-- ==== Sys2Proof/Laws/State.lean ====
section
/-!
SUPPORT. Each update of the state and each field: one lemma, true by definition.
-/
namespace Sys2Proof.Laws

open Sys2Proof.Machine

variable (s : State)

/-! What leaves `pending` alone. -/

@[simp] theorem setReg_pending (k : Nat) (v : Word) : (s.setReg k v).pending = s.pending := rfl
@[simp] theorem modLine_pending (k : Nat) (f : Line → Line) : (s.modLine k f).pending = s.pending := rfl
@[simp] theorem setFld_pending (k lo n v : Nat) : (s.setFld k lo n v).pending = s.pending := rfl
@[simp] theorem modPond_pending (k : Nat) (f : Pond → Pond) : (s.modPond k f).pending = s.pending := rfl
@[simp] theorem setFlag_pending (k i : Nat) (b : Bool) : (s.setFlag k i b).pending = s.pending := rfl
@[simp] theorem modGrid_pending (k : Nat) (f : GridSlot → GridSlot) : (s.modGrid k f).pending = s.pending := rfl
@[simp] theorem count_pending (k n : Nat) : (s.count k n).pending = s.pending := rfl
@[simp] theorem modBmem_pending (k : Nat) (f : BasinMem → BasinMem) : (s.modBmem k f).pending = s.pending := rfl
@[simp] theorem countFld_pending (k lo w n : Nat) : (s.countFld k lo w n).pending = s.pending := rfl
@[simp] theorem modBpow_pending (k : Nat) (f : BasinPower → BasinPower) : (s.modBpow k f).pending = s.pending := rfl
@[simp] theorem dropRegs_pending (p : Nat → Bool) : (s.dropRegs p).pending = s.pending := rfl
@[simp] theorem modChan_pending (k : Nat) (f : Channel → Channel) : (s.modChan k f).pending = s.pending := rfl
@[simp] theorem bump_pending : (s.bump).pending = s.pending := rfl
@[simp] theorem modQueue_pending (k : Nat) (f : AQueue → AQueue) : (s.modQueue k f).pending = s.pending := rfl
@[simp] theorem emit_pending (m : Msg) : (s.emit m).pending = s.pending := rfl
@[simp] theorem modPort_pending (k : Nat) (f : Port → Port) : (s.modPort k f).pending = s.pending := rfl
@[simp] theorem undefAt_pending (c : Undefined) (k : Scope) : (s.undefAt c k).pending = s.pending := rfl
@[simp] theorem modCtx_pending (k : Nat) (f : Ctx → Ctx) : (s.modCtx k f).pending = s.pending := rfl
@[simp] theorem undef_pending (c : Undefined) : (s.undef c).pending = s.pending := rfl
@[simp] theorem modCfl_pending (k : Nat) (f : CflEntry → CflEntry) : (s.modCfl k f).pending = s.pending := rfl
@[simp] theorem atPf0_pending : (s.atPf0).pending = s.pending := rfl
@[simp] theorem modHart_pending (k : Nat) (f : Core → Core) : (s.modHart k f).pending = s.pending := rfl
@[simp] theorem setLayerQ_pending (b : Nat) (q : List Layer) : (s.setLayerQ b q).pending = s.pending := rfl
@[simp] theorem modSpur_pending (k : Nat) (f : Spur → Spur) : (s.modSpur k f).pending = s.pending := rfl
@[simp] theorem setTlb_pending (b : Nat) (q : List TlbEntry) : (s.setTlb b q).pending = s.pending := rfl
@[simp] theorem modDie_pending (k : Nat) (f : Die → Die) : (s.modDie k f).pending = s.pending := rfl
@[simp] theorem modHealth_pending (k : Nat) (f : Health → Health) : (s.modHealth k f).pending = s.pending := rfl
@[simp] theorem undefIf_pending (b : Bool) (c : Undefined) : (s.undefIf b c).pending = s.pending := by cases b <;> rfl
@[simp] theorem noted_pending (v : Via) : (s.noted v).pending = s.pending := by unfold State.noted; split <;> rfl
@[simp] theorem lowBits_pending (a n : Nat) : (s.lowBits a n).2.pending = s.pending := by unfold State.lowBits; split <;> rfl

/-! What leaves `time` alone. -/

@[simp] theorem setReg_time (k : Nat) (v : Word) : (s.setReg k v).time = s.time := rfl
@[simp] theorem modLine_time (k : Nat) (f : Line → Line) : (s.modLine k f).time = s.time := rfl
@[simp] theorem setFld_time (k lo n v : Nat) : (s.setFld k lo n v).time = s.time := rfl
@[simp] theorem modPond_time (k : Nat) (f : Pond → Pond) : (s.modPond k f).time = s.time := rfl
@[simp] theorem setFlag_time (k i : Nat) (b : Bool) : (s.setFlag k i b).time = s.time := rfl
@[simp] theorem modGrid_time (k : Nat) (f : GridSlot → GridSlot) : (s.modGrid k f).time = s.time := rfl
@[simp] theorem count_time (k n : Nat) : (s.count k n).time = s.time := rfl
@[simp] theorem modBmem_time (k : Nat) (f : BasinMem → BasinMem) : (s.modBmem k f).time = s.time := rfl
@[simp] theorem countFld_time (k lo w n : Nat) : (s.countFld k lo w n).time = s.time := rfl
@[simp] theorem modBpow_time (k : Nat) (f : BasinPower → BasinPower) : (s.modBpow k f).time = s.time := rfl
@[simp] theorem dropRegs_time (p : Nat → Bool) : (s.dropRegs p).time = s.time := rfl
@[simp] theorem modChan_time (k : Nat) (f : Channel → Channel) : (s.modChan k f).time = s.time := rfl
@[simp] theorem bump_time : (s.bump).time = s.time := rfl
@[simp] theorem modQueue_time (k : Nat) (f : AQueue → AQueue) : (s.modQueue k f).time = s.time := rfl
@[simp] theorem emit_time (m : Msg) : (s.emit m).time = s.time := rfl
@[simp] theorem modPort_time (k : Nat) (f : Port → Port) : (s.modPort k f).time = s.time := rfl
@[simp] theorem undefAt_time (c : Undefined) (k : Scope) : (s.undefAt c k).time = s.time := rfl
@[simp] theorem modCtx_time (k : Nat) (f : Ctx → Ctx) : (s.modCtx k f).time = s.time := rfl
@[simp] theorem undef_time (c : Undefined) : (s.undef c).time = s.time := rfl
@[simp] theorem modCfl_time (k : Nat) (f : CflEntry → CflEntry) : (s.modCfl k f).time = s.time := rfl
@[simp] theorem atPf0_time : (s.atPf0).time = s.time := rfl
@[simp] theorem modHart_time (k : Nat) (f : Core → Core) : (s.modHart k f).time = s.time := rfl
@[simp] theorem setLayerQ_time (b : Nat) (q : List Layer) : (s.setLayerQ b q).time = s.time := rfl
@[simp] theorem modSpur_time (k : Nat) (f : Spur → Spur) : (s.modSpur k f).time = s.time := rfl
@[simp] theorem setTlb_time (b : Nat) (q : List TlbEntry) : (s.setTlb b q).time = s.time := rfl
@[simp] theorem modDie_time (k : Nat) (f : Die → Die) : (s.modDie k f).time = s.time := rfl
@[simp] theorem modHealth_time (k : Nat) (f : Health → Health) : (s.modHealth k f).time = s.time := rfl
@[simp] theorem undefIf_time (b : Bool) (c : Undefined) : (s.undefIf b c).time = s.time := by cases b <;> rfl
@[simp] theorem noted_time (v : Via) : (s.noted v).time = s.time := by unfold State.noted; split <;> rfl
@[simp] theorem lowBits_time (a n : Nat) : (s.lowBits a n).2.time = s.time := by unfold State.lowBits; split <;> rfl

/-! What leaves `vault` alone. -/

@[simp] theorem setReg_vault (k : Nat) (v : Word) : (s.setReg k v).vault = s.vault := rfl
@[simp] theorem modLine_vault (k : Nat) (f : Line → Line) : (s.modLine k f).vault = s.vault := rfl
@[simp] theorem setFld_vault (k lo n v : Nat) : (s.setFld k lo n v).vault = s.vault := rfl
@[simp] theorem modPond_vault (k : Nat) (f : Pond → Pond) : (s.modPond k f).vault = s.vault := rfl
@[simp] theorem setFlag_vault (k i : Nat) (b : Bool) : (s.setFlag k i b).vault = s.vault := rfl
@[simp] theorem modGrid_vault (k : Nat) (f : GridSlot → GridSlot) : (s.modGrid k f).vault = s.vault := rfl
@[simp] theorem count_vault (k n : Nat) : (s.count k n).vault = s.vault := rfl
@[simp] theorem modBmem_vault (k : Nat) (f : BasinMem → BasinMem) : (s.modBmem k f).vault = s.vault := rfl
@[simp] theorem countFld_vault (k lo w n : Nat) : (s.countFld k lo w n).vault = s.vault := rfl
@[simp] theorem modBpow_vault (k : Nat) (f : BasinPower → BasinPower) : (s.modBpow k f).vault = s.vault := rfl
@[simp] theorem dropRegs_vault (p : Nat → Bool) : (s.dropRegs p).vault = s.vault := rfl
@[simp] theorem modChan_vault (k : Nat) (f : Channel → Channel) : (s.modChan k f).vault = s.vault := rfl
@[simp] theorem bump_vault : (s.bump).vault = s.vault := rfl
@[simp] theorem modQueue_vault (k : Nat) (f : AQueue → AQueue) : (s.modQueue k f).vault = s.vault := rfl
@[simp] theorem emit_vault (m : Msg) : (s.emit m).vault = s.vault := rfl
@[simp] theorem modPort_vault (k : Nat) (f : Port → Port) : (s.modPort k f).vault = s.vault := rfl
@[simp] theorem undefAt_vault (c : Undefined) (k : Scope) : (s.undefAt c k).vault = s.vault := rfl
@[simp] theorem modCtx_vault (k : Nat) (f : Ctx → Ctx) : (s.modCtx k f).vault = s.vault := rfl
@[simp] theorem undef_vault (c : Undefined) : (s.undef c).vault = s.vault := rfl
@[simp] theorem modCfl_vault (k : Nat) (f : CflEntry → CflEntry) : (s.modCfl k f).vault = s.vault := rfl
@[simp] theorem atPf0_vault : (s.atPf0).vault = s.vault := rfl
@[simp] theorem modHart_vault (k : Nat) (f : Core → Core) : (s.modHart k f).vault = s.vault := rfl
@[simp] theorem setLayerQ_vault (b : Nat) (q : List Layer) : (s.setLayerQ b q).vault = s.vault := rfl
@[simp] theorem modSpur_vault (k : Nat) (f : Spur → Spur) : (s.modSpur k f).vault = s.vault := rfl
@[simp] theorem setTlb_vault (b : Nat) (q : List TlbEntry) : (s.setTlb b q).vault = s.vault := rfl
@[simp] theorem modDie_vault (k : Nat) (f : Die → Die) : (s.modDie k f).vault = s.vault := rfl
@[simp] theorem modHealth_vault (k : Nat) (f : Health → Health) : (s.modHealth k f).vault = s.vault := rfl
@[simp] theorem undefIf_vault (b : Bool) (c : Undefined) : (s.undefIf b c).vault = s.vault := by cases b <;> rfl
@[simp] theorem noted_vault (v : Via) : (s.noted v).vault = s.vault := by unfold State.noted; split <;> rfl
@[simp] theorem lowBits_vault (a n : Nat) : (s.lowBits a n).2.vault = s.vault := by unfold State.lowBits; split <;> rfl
********
## Work instructions
Word for word, output the lines of the data from its first line through the line where "k).pending = s.pending := rfl" appears, and stop there.

## Written reply
-- ==== Sys2Proof/Laws/State.lean ====
section
/-!
SUPPORT. Each update of the state and each field: one lemma, true by definition.
-/
namespace Sys2Proof.Laws

open Sys2Proof.Machine

variable (s : State)

/-! What leaves `pending` alone. -/

@[simp] theorem setReg_pending (k : Nat) (v : Word) : (s.setReg k v).pending = s.pending := rfl
@[simp] theorem modLine_pending (k : Nat) (f : Line → Line) : (s.modLine k f).pending = s.pending := rfl
@[simp] theorem setFld_pending (k lo n v : Nat) : (s.setFld k lo n v).pending = s.pending := rfl
@[simp] theorem modPond_pending (k : Nat) (f : Pond → Pond) : (s.modPond k f).pending = s.pending := rfl
@[simp] theorem setFlag_pending (k i : Nat) (b : Bool) : (s.setFlag k i b).pending = s.pending := rfl
@[simp] theorem modGrid_pending (k : Nat) (f : GridSlot → GridSlot) : (s.modGrid k f).pending = s.pending := rfl
@[simp] theorem count_pending (k n : Nat) : (s.count k n).pending = s.pending := rfl
@[simp] theorem modBmem_pending (k : Nat) (f : BasinMem → BasinMem) : (s.modBmem k f).pending = s.pending := rfl
@[simp] theorem countFld_pending (k lo w n : Nat) : (s.countFld k lo w n).pending = s.pending := rfl
@[simp] theorem modBpow_pending (k : Nat) (f : BasinPower → BasinPower) : (s.modBpow k f).pending = s.pending := rfl
@[simp] theorem dropRegs_pending (p : Nat → Bool) : (s.dropRegs p).pending = s.pending := rfl
@[simp] theorem modChan_pending (k : Nat) (f : Channel → Channel) : (s.modChan k f).pending = s.pending := rfl
@[simp] theorem bump_pending : (s.bump).pending = s.pending := rfl
@[simp] theorem modQueue_pending (k : Nat) (f : AQueue → AQueue) : (s.modQueue k f).pending = s.pending := rfl
@[simp] theorem emit_pending (m : Msg) : (s.emit m).pending = s.pending := rfl
@[simp] theorem modPort_pending (k : Nat) (f : Port → Port) : (s.modPort k f).pending = s.pending := rfl
@[simp] theorem undefAt_pending (c : Undefined) (k : Scope) : (s.undefAt c k).pending = s.pending := rfl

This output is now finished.